Watsa : le CLJ de Magombo s’inquiète des agissements attribués à « Shabani », un responsable des FARDC, et de propos présumés menaçants envers les jeunes

Le Comité local des jeunes (CLJ) du quartier Magombo, dans la cité de Watsa, chef-lieu du territoire portant le même nom, dans la province du Haut-Uele, exprime son inquiétude à la suite de faits et de propos qu’il attribue à un responsable des Forces armées de la République démocratique du Congo (FARDC), identifié sous le nom de « Shabani ».
Selon Moïse Djalo, président du CLJ de Magombo, les jeunes du quartier sont engagés dans une démarche de gouvernance sécuritaire participative, convaincus que la sécurité constitue une responsabilité collective.
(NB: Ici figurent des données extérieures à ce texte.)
-- ==== Sys2Proof/Machine/Sequencing.lean ====
section
/-! DEFINITION. The meanings of END and NOP (`40_sequencing.md`). -/

namespace Sys2Proof.Machine

/-- END (R126, R120): CMDPTR past the END word, BUSY <- 0, DONE <- 1. -/
def execEndStream (s : State) : Host.Outcome State Fault Refusal := .next (State.endRun (State.advance s 1))

/-- NOP (R125): CMDPTR only. -/
def execNop (s : State) : Host.Outcome State Fault Refusal := .next (State.advance s 1)

end Sys2Proof.Machine
end

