-- ==== Sys2Proof/Laws/Ops.lean ====
section
/-! SUPPORT. One lemma for each shared operation that says everything it can do: the access check, the checked accesses,
the vector reads, and the outcome of a computation. -/

namespace Sys2Proof.Machine

@[simp] theorem outcome_ok (s : State) : outcome (.ok s) = .next s := rfl

@[simp] theorem outcome_error (f : Fault) : outcome (.error f) = .fault f := rfl

/-- A computation's outcome is a next state exactly when the computation gives it. -/
theorem outcome_next_iff (r : Except Fault State) (t : State) : outcome r = .next t ↔ r = .ok t := by
  cases r <;> simp [outcome]

/-- A computation's outcome is a fault exactly when the computation raises it. -/
theorem outcome_fault_iff (r : Except Fault State) (f : Fault) : outcome r = .fault f ↔ r = .error f := by
  cases r <;> simp [outcome]

/-- A computation's outcome is never a refusal. -/
theorem outcome_ne_refused (r : Except Fault State) (q : Refusal) : outcome r ≠ .refused q := by
  cases r <;> simp [outcome]

@[simp] theorem ok_bind {α β : Type} (x : α) (f : α → Except Fault β) : ((Except.ok x : Except Fault α) >>= f) = f x := rfl

@[simp] theorem error_bind {α β : Type} (e : Fault) (f : α → Except Fault β) :
    ((Except.error e : Except Fault α) >>= f) = .error e := rfl

/-- Two computations in sequence give a value exactly when the first gives one from which the second gives it. -/
theorem bind_ok_iff {α β : Type} (x : Except Fault α) (f : α → Except Fault β) (b : β) :
    (x >>= f) = .ok b ↔ ∃ a, x = .ok a ∧ f a = .ok b := by
  cases x <;> simp

theorem rangesMeet_iff (a n b m : Nat) :
    rangesMeet a n b m = true ↔ 0 < n ∧ 0 < m ∧ a < b + m ∧ b < a + n := by
  simp [rangesMeet]

theorem memValid_iff (p : Platform) (a n : Nat) :
    memValid p a n = true ↔ ∀ j < n, validByte p (a + j) = true := by
  simp [memValid]

/-- A range meets a sixteen-byte window exactly when one of its bytes does. -/
theorem rangesMeet_iff_byte (a n b : Nat) :
    rangesMeet a n b 16 = true ↔ ∃ j < n, rangesMeet (a + j) 1 b 16 = true := by
  simp only [rangesMeet_iff]
  constructor
  · rintro ⟨h1, _, h2, h3⟩
    refine ⟨b - a, ?_, ?_⟩ <;> omega
  · rintro ⟨j, hj, h⟩
    omega

/-- The access check goes byte by byte (R62). -/
theorem check_iff_bytes (p : Platform) (a n : Nat) :
    check p a n = true ↔ a + n ≤ 2 ^ 32 ∧ ∀ j < n, check p (a + j) 1 = true := by
  simp only [check, Bool.and_eq_true, decide_eq_true_eq, Bool.not_eq_true', memValid_iff, meetsOwnWindow,
    meetsOtherWindow, List.any_eq_false, Nat.lt_one_iff, forall_eq, Nat.add_zero]
  have hmeet : ∀ b, ¬ rangesMeet a n b 16 = true ↔ ∀ j < n, ¬ rangesMeet (a + j) 1 b 16 = true := by
    intro b
    rw [rangesMeet_iff_byte]
    constructor
    · intro h j hj h'
      exact h ⟨j, hj, h'⟩
    · rintro h ⟨j, hj, h'⟩
      exact h j hj h'
  simp only [← Bool.not_eq_true, hmeet]
  constructor
  · rintro ⟨⟨⟨h1, h2⟩, h3⟩, h4⟩
    exact ⟨h1, fun j hj => ⟨⟨⟨by omega, h2 j hj⟩, h3 j hj⟩, fun x hx => h4 x hx j hj⟩⟩
  · rintro ⟨h1, h⟩
    exact ⟨⟨⟨h1, fun j hj => (h j hj).1.1.2⟩, fun j hj => (h j hj).1.2⟩, fun x hx j hj => (h j hj).2 x hx⟩

/-- A part of a range that passes the access check passes it. -/
theorem check_part (p : Platform) (a n b k : Nat) (h : check p a n = true) (h1 : a ≤ b) (h2 : b + k ≤ a + n) :
    check p b k = true := by
  rw [check_iff_bytes] at h ⊢
  refine ⟨by omega, fun j hj => ?_⟩
  have := h.2 (b - a + j) (by omega)
  rwa [show a + (b - a + j) = b + j by omega] at this

theorem memRead_ok_iff (p : Platform) (m : Mem) (a n x : Nat) :
    memRead p m a n = .ok x ↔ check p a n = true ∧ Mem.readLE m a n = x := by
  unfold memRead; split <;> simp [*]

theorem memRead_of_check (p : Platform) (m : Mem) (a n : Nat) (h : check p a n = true) :
    memRead p m a n = .ok (Mem.readLE m a n) := by simp [memRead, h]

theorem memRead_error (p : Platform) (m : Mem) (a n : Nat) (h : check p a n = false) :
    memRead p m a n = .error (.contractViolation .access a n) := by simp [memRead, h]

theorem memWrite_ok_iff (p : Platform) (m m' : Mem) (a n x : Nat) :
    memWrite p m a n x = .ok m' ↔ check p a n = true ∧ Mem.writeLE m a n x = m' := by
  unfold memWrite; split <;> simp [*]

theorem memWrite_of_check (p : Platform) (m : Mem) (a n x : Nat) (h : check p a n = true) :
    memWrite p m a n x = .ok (Mem.writeLE m a n x) := by simp [memWrite, h]

theorem memWrite_error (p : Platform) (m : Mem) (a n x : Nat) (h : check p a n = false) :
    memWrite p m a n x = .error (.contractViolation .access a n) := by simp [memWrite, h]

/-- A checked write keeps the memory legal. -/
theorem memWrite_legal (p : Platform) (m m' : Mem) (a n x : Nat) (h : memWrite p m a n x = .ok m')
    (hw : Mem.wf m = true) (hs : Mem.inSpace m = true) : Mem.wf m' = true ∧ Mem.inSpace m' = true := by
  obtain ⟨hc, rfl⟩ := (memWrite_ok_iff _ _ _ _ _ _).mp h
  have := ((check_iff_bytes p a n).mp hc).1
  exact ⟨Mem.wf_writeLE _ _ _ _ hw, Mem.inSpace_writeLE _ _ _ _ this hs⟩

theorem readV_ok_iff (s : State) (r : VReg) (x : V128) :
    readV s r = .ok x ↔ s.written[r] = true ∧ s.v[r] = x := by
  unfold readV; split <;> simp [*]

theorem readV_of_written (s : State) (r : VReg) (h : s.written[r] = true) : readV s r = .ok s.v[r] := by
  rw [readV_ok_iff]; exact ⟨h, rfl⟩

theorem readV_unwritten (s : State) (r : VReg) (h : s.written[r] = false) :
    readV s r = .error (.unwrittenRegister r) := by
  unfold readV; split
  · simp_all
  · rfl

/-- All that a one-source register command can do when it completes. -/
theorem unaryV_ok_iff (f : V128 → V128) (vd vs1 : VReg) (s t : State) :
    unaryV f vd vs1 s = .ok t ↔
      s.written[vs1] = true ∧ t = State.advance (State.setV s vd (f s.v[vs1])) 1 := by
  unfold unaryV
  simp only [bind_ok_iff, readV_ok_iff, Except.ok.injEq]
  constructor
  · rintro ⟨x, ⟨h, rfl⟩, rfl⟩; exact ⟨h, rfl⟩
  · rintro ⟨h, rfl⟩; exact ⟨_, ⟨h, rfl⟩, rfl⟩

/-- All that a two-source register command can do when it completes. -/
theorem binaryV_ok_iff (f : V128 → V128 → V128) (vd vs1 vs2 : VReg) (s t : State) :
    binaryV f vd vs1 vs2 s = .ok t ↔
      s.written[vs1] = true ∧ s.written[vs2] = true ∧
        t = State.advance (State.setV s vd (f s.v[vs1] s.v[vs2])) 1 := by
  unfold binaryV
  simp only [bind_ok_iff, readV_ok_iff, Except.ok.injEq]
  constructor
  · rintro ⟨x, ⟨h, rfl⟩, y, ⟨h', rfl⟩, rfl⟩; exact ⟨h, h', rfl⟩
  · rintro ⟨h, h', rfl⟩; exact ⟨_, ⟨h, rfl⟩, _, ⟨h', rfl⟩, rfl⟩

/-- All that VLD can do when it completes. -/
theorem execVld_next_iff (vd : VReg) (addr : Word) (s t : State) :
    execVld vd addr s = .next t ↔ check s.platform addr.toNat 16 = true ∧
      t = State.advance (State.setV s vd (BitVec.ofNat 128 (Mem.readLE s.mem addr.toNat 16))) 2 := by
  unfold execVld
  simp only [outcome_next_iff, bind_ok_iff, memRead_ok_iff, Except.ok.injEq]
  constructor
  · rintro ⟨x, ⟨h, rfl⟩, rfl⟩; exact ⟨h, rfl⟩
  · rintro ⟨h, rfl⟩; exact ⟨_, ⟨h, rfl⟩, rfl⟩

/-- All that VST can do when it completes. -/
theorem execVst_next_iff (vs1 : VReg) (addr : Word) (s t : State) :
    execVst vs1 addr s = .next t ↔ s.written[vs1] = true ∧ check s.platform addr.toNat 16 = true ∧
      t = State.advance { s with mem := Mem.writeLE s.mem addr.toNat 16 s.v[vs1].toNat } 2 := by
  unfold execVst
  simp only [outcome_next_iff, bind_ok_iff, memWrite_ok_iff, readV_ok_iff, Except.ok.injEq]
  constructor
  · rintro ⟨x, ⟨h, rfl⟩, m, ⟨h', rfl⟩, rfl⟩; exact ⟨h, h', rfl⟩
  · rintro ⟨h, h', rfl⟩; exact ⟨_, ⟨h, rfl⟩, _, ⟨h', rfl⟩, rfl⟩

end Sys2Proof.Machine
end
« Notre problème est que nous, les jeunes du quartier Magombo, nous sommes engagés dans une démarche de gouvernance sécuritaire participative, car nous considérons que la sécurité est l’affaire de tous », explique Moïse Djalo.»
Le président du CLJ affirme toutefois que les relations avec le responsable des FARDC connu sous le nom de « Shabani » sont devenues préoccupantes. Il évoque notamment un manque de collaboration ainsi que des faits qu’il qualifie de tracasseries.
Moïse Djalo revient également sur un incident survenu au mois de juillet dernier dans le quartier voisin d’Isabhu, où un présumé voleur aurait été tué. Selon son témoignage, une enquête menée par les services de sécurité aurait ensuite permis d’identifier à Magombo plusieurs personnes soupçonnées d’être liées à des activités criminelles.
Le président du CLJ précise qu’il était en déplacement au moment de l’intervention des services de sécurité.
«« À mon retour à Watsa, j’ai appris que le capitaine Shabani aurait déclaré à certains jeunes que le président du CLJ avait “fui” parce qu’il savait que certains jeunes de sa structure dirigeaient des bandits », rapporte Moïse Djalo.
Le président du CLJ rejette fermement cette accusation et s’interroge sur la responsabilité qui pourrait lui être imputée du fait que des personnes suspectées d’activités criminelles résident dans le quartier.
«« Je me demande quelle serait ma responsabilité dans le fait qu’une personne suspectée d’activités criminelles loue une maison. Lorsqu’une personne vient louer une maison, c’est notamment au bailleur de la présenter ou de l’identifier auprès des autorités locales de proximité », soutient-il.
Moïse Djalo affirme également avoir eu un échange avec le capitaine Shabani à son retour à Watsa. Selon son témoignage, ce dernier aurait déclaré avoir, depuis longtemps, « une dent contre » la jeunesse du quartier Magombo.
Il rapporte également des propos qu’il considère comme particulièrement graves.
« Il aurait affirmé qu’il serait capable de “nous coller une balle dans la tête et de nous faire disparaître”, tout en déclarant que rien ne pourrait leur arriver ici à Watsa », affirme Moïse Djalo.»
Ces propos, rapportés par le président du CLJ, sont présentés comme des menaces présumées et nécessitent des vérifications auprès des autorités compétentes ainsi qu’une réaction de la personne mise en cause.
Malgré cette inquiétude, le CLJ affirme ne pas vouloir s’opposer aux services de sécurité. Il souhaite plutôt renforcer la collaboration avec les autorités afin de contribuer à la prévention de l’insécurité et à la protection de la population.
« Notre objectif n’est pas de nous opposer aux forces de sécurité, mais de collaborer avec elles pour prévenir l’insécurité et protéger notre communauté », insiste Moïse Djalo.
Le CLJ de Magombo appelle ainsi les autorités compétentes à clarifier la situation et à veiller à ce que les relations entre les services de sécurité et la jeunesse soient fondées sur le respect, le dialogue et la collaboration.
Le comité demande également que toute accusation portée contre un jeune ou un membre du CLJ soit étayée par des éléments concrets et traitée conformément à la loi.
Les faits, propos et accusations rapportés dans cet article reposent sur le témoignage du comité de CLJ de Magombo et restent, à ce stade, des allégations qui nécessitent des vérifications contradictoires auprès des autorités et de la personne mise en cause.